Droplet microfluidics (DM), with the inclusion of hydrogels, has become a technology that has assisted in organoid fabrication, addressing conventional limitations. DM can create uniform aqueous droplets at high frequencies through controlled emulsion, using microchannels. These uniform droplets allow for controlled cell encapsulation with minimal reagent usage, thus addressing the drawbacks of traditional organoid formation and cell encapsulation techniques. Yet, the downside to using DM for cell encapsulation (whether it is multi- or single- cell encapsulation) is the high initial concentration of cells used at the inlet reservoir (millions), compared to the typical sample size obtained from patient biopsies (thousands).
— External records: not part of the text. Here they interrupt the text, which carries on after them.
/-- 12 R450, 17 R585 and 22 R655: the two access paths beside the host's, and the TAP reset. -/
def Obligations.BusAndSmbusComplete : Prop :=
  (∀ (s : State) (c : Nat) (a d : Word), c < 24 → (dspOf s c).bus = .asked false a d →
      ∃ t, exec (.busRead c) s = .next t ∧
        (dspOf t c).bus = .answered false false (readReg (coreAgent c) (a.toNat / 4 * 4) s).1 ∧
        (∀ k, k ≠ c → dspOf t k = dspOf (readReg (coreAgent c) (a.toNat / 4 * 4) s).2 k) ∧
        t = { (readReg (coreAgent c) (a.toNat / 4 * 4) s).2 with dsp := t.dsp }) ∧
  (∀ (s : State) (c ecc : Nat) (good : Bool) (a d : Word), c < 24 → (dspOf s c).bus = .asked true a d →
      ∃ t, exec (.busWrite c ecc good) s = .next t ∧
        (dspOf t c).bus = .answered true (busWrite (coreAgent c) (a.toNat / 4 * 4) d ecc good s).2 0 ∧
        (∀ k, k ≠ c → dspOf t k = dspOf (busWrite (coreAgent c) (a.toNat / 4 * 4) d ecc good s).1 k) ∧
        t = { (busWrite (coreAgent c) (a.toNat / 4 * 4) d ecc good s).1 with dsp := t.dsp }) ∧
  (∀ (s : State) (addr : Nat), mainUp s = true →
      ∃ t, exec (.smbSetAddr addr true) s = .next t ∧ t.mgt.smbAddr = addr % 2 ^ 32 / 4 * 4 ∧
        t = { s with mgt := { s.mgt with smbAddr := t.mgt.smbAddr } }) ∧
  (∀ (s : State), mainUp s = true →
      ∃ t, exec .smbRead s = .next t ∧ t.rdata = [(readReg 0x50 s.mgt.smbAddr s).1] ∧
        t.mgt.smbAddr = ((readReg 0x50 s.mgt.smbAddr s).2.mgt.smbAddr + 4) % 2 ^ 32 ∧ t.mgt.smbRefused = false ∧
        t.regs = (readReg 0x50 s.mgt.smbAddr s).2.regs) ∧
  (∀ (s : State) (v : BitVec 32) (ecc : Nat) (good : Bool), mainUp s = true →
      ∃ t, exec (.smbWrite v true ecc good) s = .next t ∧
        t.mgt.smbAddr = ((busWrite 0x50 s.mgt.smbAddr v ecc good s).1.mgt.smbAddr + 4) % 2 ^ 32 ∧
        t.mgt.smbRefused = (busWrite 0x50 s.mgt.smbAddr v ecc good s).2 ∧
        t.regs = (busWrite 0x50 s.mgt.smbAddr v ecc good s).1.regs ∧
        t.units = (busWrite 0x50 s.mgt.smbAddr v ecc good s).1.units) ∧
  (∀ (s : State) (v : BitVec 32) (addr ecc : Nat) (good : Bool), mainUp s = true →
      ∃ t, exec (.smbWrite v false ecc good) s = .next t ∧ exec (.smbSetAddr addr false) s = .next t ∧
        getF t .mgtSmbStatus 0 0 8 8 = satU 8 (getF s .mgtSmbStatus 0 0 8 8 + 1) ∧
        (∀ o, o ≠ Reg.off .mgtSmbStatus 0 0 → spGet t.regs o 0 = spGet s.regs o 0) ∧ t = { s with regs := t.regs }) ∧
  (∀ (s : State),
      ∃ t, exec .smbStatus s = .next t ∧ t = { s with rdata := t.rdata } ∧ t.rdata.length = 1 ∧
        (t.rdata.getD 0 0).toNat < 32 ∧ (t.rdata.getD 0 0).toNat.testBit 0 = s.mgt.smbRefused ∧
        (t.rdata.getD 0 0).toNat.testBit 1 = getB s .globalBootStatus 0 0 3 ∧
        (t.rdata.getD 0 0).toNat.testBit 2 = s.boot.faultN ∧
        (t.rdata.getD 0 0).toNat.testBit 3 = !(waitingFor s 0x50).isEmpty ∧
        (t.rdata.getD 0 0).toNat.testBit 4 = smbDoorbell s) ∧
  (∀ (s : State),
      ∃ t, exec .smbusClockTimeout s = .next t ∧ t.mgt = { s.mgt with smbAddr := 0, smbRefused := false } ∧
        getF t .mgtSmbStatus 0 0 16 8 = satU 8 (getF s .mgtSmbStatus 0 0 16 8 + 1) ∧
        (∀ o, o ≠ Reg.off .mgtSmbStatus 0 0 → spGet t.regs o 0 = spGet s.regs o 0) ∧
        t = { s with regs := t.regs, mgt := t.mgt }) ∧
  (∀ (s : State), exec .trstNAssert s = .next { s with boot := { s.boot with tapReset := true } })

/-- 22 R654 to R657, 00 R20 and 17 R585. The queue and the counter of free values are the model's own state (log 1). -/
def Obligations.ResetPinsComplete : Prop :=
  (∀ (s : State), s.boot.resetN = true →
      ∃ t, exec .resetNAssert s = .next t ∧ t.boot.resetN = false ∧ t.boot.fused = false ∧ t.units = [] ∧
        t.plan = PlanState.reset ∧ t.hbm.mem = [] ∧ nowTotal t = 0 ∧ t.time.mode = .stopped ∧ t.mgt = MgtState.reset ∧ t.events = [] ∧
        t.dsp = State.reset.dsp ∧ t.ing = State.reset.ing ∧ t.pending = s.pending ∧ t.free = s.free ∧
        getF t .globalBootStatus 0 0 10 2 = (if s.boot.aonResetN then 0 else 1)) ∧
  (∀ (s : State) (r : Reg) (i j : Nat), s.boot.resetN = true → regAt (r.off i j) = some (r, i, j) →
      r ≠ .pwrStatus → r ≠ .pwrSleepCfg → r ≠ .globalBootStatus →
      ∃ t, exec .resetNAssert s = .next t ∧ rd t r i j = r.resetVal i j) ∧
  (∀ (s : State) (e st : Nat), s.boot.resetN = false → e < 64 → st < 8 →
      ∃ t, exec (.resetNRelease e st) s = .next t ∧ t.boot.resetN = true ∧ t.boot.engineId = e ∧ t.boot.smbStrap = st ∧
        t.units = s.units ∧ t.time = s.time ∧ getF t .pwrStatus 0 0 4 2 = 0) ∧
  (∀ (s : State), s.boot.aonResetN = true →
      ∃ t, exec .aonResetNAssert s = .next t ∧ t.boot.aonResetN = false ∧ t.pwr = PwrState.reset ∧ t.units = [] ∧
        t.pending = s.pending ∧ getF t .globalBootStatus 0 0 10 2 = 1 ∧ rd t .pwrStatus 0 0 = Reg.resetVal .pwrStatus 0 0) ∧
  (∀ (s : State),
      ∃ t, exec .aonResetNRelease s = .next t ∧ t.boot.aonResetN = true ∧ t.regs = s.regs ∧ t.units = s.units)

/-- 22 R655, R665; 16 R545; 17 R575. -/
def Obligations.PcieResetsComplete : Prop :=
  (∀ (s : State), mainUp s = true → s.boot.perstN = true →
      ∃ t, exec .perstNAssert s = .next t ∧ t.boot.perstN = false ∧ t.boot.linkTraining = false ∧
        t.host.busMaster = [] ∧ t.host.msix = [] ∧ rd t .hostLink 0 0 = 0 ∧ (∀ f, f < 16 → rd t .hostWin 0 f = 0)) ∧
  (∀ (s : State),
      exec .perstNRelease s = .next { s with boot := { s.boot with perstN := true, linkTraining := mainUp s } }) ∧
  (∀ (s : State), mainUp s = true →
      ∃ t, exec .pcieHotReset s = .next t ∧ t.boot.perstN = s.boot.perstN ∧
        t.host.busMaster = [] ∧ t.host.msix = [] ∧ rd t .hostLink 0 0 = 0 ∧ (∀ f, f < 16 → rd t .hostWin 0 f = 0)) ∧
  (∀ (s : State) (fn : Nat), mainUp s = true → 0 < fn → fn < 16 →
      ∃ t, exec (.functionLevelReset fn) s = .next t ∧ rd t .hostWin 0 fn = 0 ∧
        (∀ f, f < 16 → f ≠ fn → rd t .hostWin 0 f = rd s .hostWin 0 f) ∧
        (∀ e ∈ t.host.msix, e.1 / 8192 ≠ fn) ∧ t.host.busMaster = s.host.busMaster ∧ t.units = s.units) ∧
  (∀ (s : State) (fn : Nat), fn ∈ s.host.vfEnabled →
      ∃ t, exec (.virtualFunctionDisable fn) s = .next t ∧ fn ∉ t.host.vfEnabled ∧ fn ∉ t.host.busMaster ∧
        ∀ f, f ≠ fn → (f ∈ t.host.vfEnabled ↔ f ∈ s.host.vfEnabled))

/-- 22 R658, R660, R663, R669, R670 and 17 R583. -/
def Obligations.StartUpCommandsComplete : Prop :=
  (∀ (s : State), s.boot.fused = false → s.boot.resetN = true → s.boot.aonResetN = true → s.pwr.asleep = false →
      s.pwr.shutdown = false →
      ∃ t, exec .fusePhaseDone s = .next t ∧ t.boot.fused = true ∧ t.boot.linkTraining = s.boot.perstN ∧ bootPhase t = 1 ∧
        getF t .mgtMcStatus 0 0 0 3 = 1 ∧ getF t .mgtMcStatus 0 1 0 3 = 1) ∧
  (∀ (s : State), bootPhase s = 1 → (synOf s 0).lock ≠ 2 →
      ∃ t, exec .bootStalled s = .next t ∧ bootPhase t = 5 ∧ t.units = s.units ∧ t.time = s.time) ∧
  (∀ (s : State) (m : Nat) (okA okB : Bool), m < 2 →
      (getF s .mgtMcStatus 0 m 0 3 = 0 ∨ getF s .mgtMcStatus 0 m 0 3 = 1) →
      ∃ t, exec (.mcFirmwareLoaded m okA okB) s = .next t ∧
        getF t .mgtMcStatus 0 m 0 3 = (if okA || okB then 2 else 3) ∧
        getF t .mgtMcStatus 0 m 3 5 = (if okA || okB then 0 else 3) ∧
        getF t .globalBootStatus 0 0 (6 + 2 * m) 2 = (if okA then 1 else if okB then 2 else 0)) ∧
  (∀ (s : State) (ag : AgentId) (v : BitVec 32), WriteOpen s ag (Reg.off .globalResetCmd 0 0) →
      (ag = 0x01 ∨ ag = 0x20) → fld v 0 16 = 0x5752 → bit v 16 = true → s.boot.warm = none →
      ∃ t, exec (.warmRestart ag v) s = .next t ∧ getF t .globalBootStatus 0 0 10 2 = 3 ∧
        (∀ u ∈ presentUnits s, alwaysOn u = false → unitKind u ≠ .pc → ustate t u = .off) ∧ t.pwr.runs = [])

/-- 01 R38 with 24 R693. No survey run is in progress, which could power a resting unit down at once (20 R626). -/
def Obligations.UnitCommandsComplete : Prop :=
  (∀ (s : State) (ag : AgentId) (u : Nat), WriteOpen s ag (hdrOff u + 0x0C) → s.pwr.runs = [] → 0x080 ≤ u → u < 0x090 →
      (unit s u).policy ≠ 2 → ustate s u = .ready →
      ∃ t, exec (.unitStart ag u) s = .next t ∧ ustate t u = .running ∧ epochOf t u = epochOf s u + 1) ∧
  (∀ (s : State) (ag : AgentId) (u : Nat), WriteOpen s ag (hdrOff u + 0x0C) → s.pwr.runs = [] → alwaysOn u = false →
      ustate s u = .running →
      (∃ t, exec (.unitDrain ag u) s = .next t ∧ ustate t u = .draining) ∧
      (∃ t, exec (.unitStop ag u) s = .next t ∧ ustate t u = .draining)) ∧
  (∀ (s : State) (ag : AgentId) (u : Nat), WriteOpen s ag (hdrOff u + 0x0C) → s.pwr.runs = [] → alwaysOn u = false →
      (ustate s u = .running ∨ ustate s u = .draining) →
      ∃ t, exec (.unitAbort ag u) s = .next t ∧ ustate t u = .ready ∧
        (unit t u).abortResult = (if unitPartial s u then 1 else 2)) ∧
  (∀ (s : State) (ag : AgentId) (u : Nat), WriteOpen s ag (hdrOff u + 0x0C) → s.pwr.runs = [] → 0x080 ≤ u → u < 0x090 →
      ustate s u = .fault → clocked s u = true →
      ∃ t, exec (.unitRestart ag u true) s = .next t ∧ ustate t u = .ready ∧ Raised s t 0x0E13 0x210) ∧
  (∀ (s : State) (ag : AgentId) (u : Nat), WriteOpen s ag (hdrOff u + 0x0C) → s.pwr.runs = [] → alwaysOn u = false →
      unitKind u ≠ .pc → ustate s u = .frozen →
      ∃ t, exec (.unitThaw ag u) s = .next t ∧ ustate t u = .ready ∧ Raised s t 0x0E13 0x210) ∧
  (∀ (s : State) (ag : AgentId) (u : Nat), WriteOpen s ag (hdrOff u + 0x0C) → alwaysOn u = false → (unit s u).policy ≠ 2 →
      (ustate s u = .running ∨ ustate s u = .draining) →
      ∃ t, exec (.unitStart ag u) s = .next t ∧ ustate t u = ustate s u ∧ (unit t u).cmdErr = true ∧
        epochOf t u = epochOf s u)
To still leverage the advantages of DM, thoughts of encapsulating pre-formed cell clusters or spheroids (instead of forming them with the DM devices) can aim to lower the number of initial cells used, and aid in growing spheroids into organoids. Thus, the proposal of this thesis was to employ DM and defined hydrogels to encapsulate pre-formed spheroids into their own microenvironment, for the goal of supporting the growth of primary cancer patient cells into PDTOs in a robust and uniform iv manner. This thesis intends to give a better understanding of the need of using DM for pre-formed spheroid encapsulation, and the ways to achieve a robust system for this purpose.
The first chapter of this thesis provides a deeper background of the motivation to the overarching goal and a further breakdown of the project tasks. Specifically, projects were designed around two aims: (1) optimizing portions of the system and (2) validating the system. In addition to this background information, more context is given through a literature review found in Chapter 2. This literature review further justifies the rationale of the work by providing more insight into each component.
After outlining protocols used in each project (Chapter 3), the optimization work began, starting with finding the best way to form spheroids that would enter the DM device (Chapter 4). It was important that the mechanism of forming these spheroids was also robust and uniform to maintain the advantage over conventional spheroid fabrication techniques. A well-established micropattern technology known as the AggreWellTM was implemented due to its capabilities of forming uniform spheroids in a high throughput manner with a low quantity of cells. Using PDMS replicas of the AggreWellTM (referred to as PDMS AWs) caused for adjustments to typical protocols followed when using the original AggrewellTM. Parameters such as surface treatment, cell culture conditions, and collection methods, were studied to find the most appropriate outcome of spheroids for the intended application.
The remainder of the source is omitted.